AI, Power, and the Question of Public Agency

For CounterCritical by Sahand Hagi · April 2026

On AI, Power, and the Question of Public Agency

AI ethics debates focus on constraining automated decisions. They rarely ask who gets to wield AI as a political force. What is needed is not better governance of AI's outputs, but public ownership of the infrastructure that produces them.

Old Regime: Capital as Gate to Action

In industrial and early mass-media capitalism, owning capital meant owning the means to act in the world: factories, newspapers, broadcast channels, and the organizational capacity to convert money into durable power. Capital was a precondition for shaping the public sphere.

But no single actor could simultaneously control all the channels through which political communication moved. That structural dispersion left at least some cracks where counter-publics, unions, parties, and movements could wedge themselves in. Reform remained possible.

New Regime: Capital + AI + Media

The new regime closes those cracks. Not by suppressing counter-publics directly, but by controlling the infrastructure through which attention itself is organized.

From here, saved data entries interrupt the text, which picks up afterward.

/-- TST_ROW_ACCEPT: a row that is not a transactional store is accepted by the CCH or the target CSP, or faults (R128,
R131). A transactional row goes to the TXU (TX_STORE). An aborted TST's issued rows still complete (R133). A row that
inconsistent permission ranges have held is requested once they are consistent (R320). -/
def execTstRowAccept (c : CoreId) (row : Byte) (r : Reply) (s : State) : Host.Outcome State Fault Refusal :=
  match (s.core c).storeRow row.toNat with
  | none => .next s
  | some (i, o) =>
    let n := row.toNat
    let loc := o.e.rowAddr n
    let bs := o.rowBytes n
    if o.tx.contains n || !s.storeTurn c i then .next s
    else if o.held.contains n then .next (if s.wprBroken c then s else (s.tstRequest c o.e bs n).getD s)
    else match s.cscWaits c (.tlu c o.e.num n) (if o.denied.contains n then [] else s.rowLines c loc bs.length (partialLines loc bs.length)) with
    | some t => .next t
    | none =>
      let user := TagUser.tlu c o.e.num n
      let g := if s.bondBad user then ⟨[], some .ue, s⟩ else s.tstWrite c o n bs r
      let s1 := g.s.takeTag user
      match g.err with
      | none => .next (s1.rowAccepted c o n)
      | some .busy => .next s
      | some x => .next (s1.tstFault c o n x.kind x.tstCause)

/-! ### Timeouts (R126, R134) -/

/-- The hold of the LS queue's head, by the scoreboard, or of a TST by a tile that is not VALID: the op, COND and the tile. A pause
stops the count (R126, log entry 113). -/
def State.lsHeld (s : State) (c : CoreId) : Option (QEntry × Nat × Nat) :=
  match (s.core c).seq.lsq, s.lsExam c with
  | e :: _, .hold cond tile => if s.unpaused c 3 then some (e, cond, tile) else none
  | _, _ => none

/-- LS_HOLD_TMO: the head of the LS queue is still held; ADDR and ROW are those of log entry 106. -/
def execLsHoldTmo (c : CoreId) (s : State) : Host.Outcome State Fault Refusal :=
  match s.lsHeld c with
  | some (e, cond, tile) => .next (s.tluAbort c 3 0x03 (tluInfo e tile 0 cond) e.aa.toNat)
  | none => .next s

/-- TLU_CFG_TMO: a page-written TCFG still fails R114; the task aborts with CFG_MISMATCH, its count stopped only while the core
is PAUSED (R502). ADDR and ROW are those of log entry 106. -/
def execTluCfgTmo (c : CoreId) (s : State) : Host.Outcome State Fault Refusal :=
  match (s.core c).seq.lsq, s.lsExam c with
  | e :: _, .cfg tile =>
    if s.mayExam c && (s.core c).seq.st != .paused then .next (s.tluAbort c 12 0x11 (tluInfo e tile 0 3) e.aa.toNat) else .next s
  | _, _ => .next s

end Sys2Proof.Machine
end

The means of action directed at the public are no longer simply capital. They are capital fused with data, algorithmic infrastructure, and platform control. A small number of firms and political actors can now simulate, predict, and steer public attention at scale, minute by minute.

They do so through micro-targeted content and what might be called synthetic publics. The concept names a specific collapse: when polling, focus groups, and A/B tests are applied recursively at scale, the distinction between discovering public opinion and manufacturing it becomes operationally meaningless.

Measurement feeds directly back into targeting; targeting shapes what is measured. That fusion collapses the distance between owning assets and directly shaping the mental frames through which people make political choices. Political power and private capital have merged.

The public, as a collective actor, is no more.

What the Current Debate Misses

Much writing on AI-enabled harms focuses on how destructive specific applications are. It rarely identifies the political subject acting through these tools. That omission leads, almost inevitably, to normatively thin prescriptions: better regulation, ethics boards, expert oversight.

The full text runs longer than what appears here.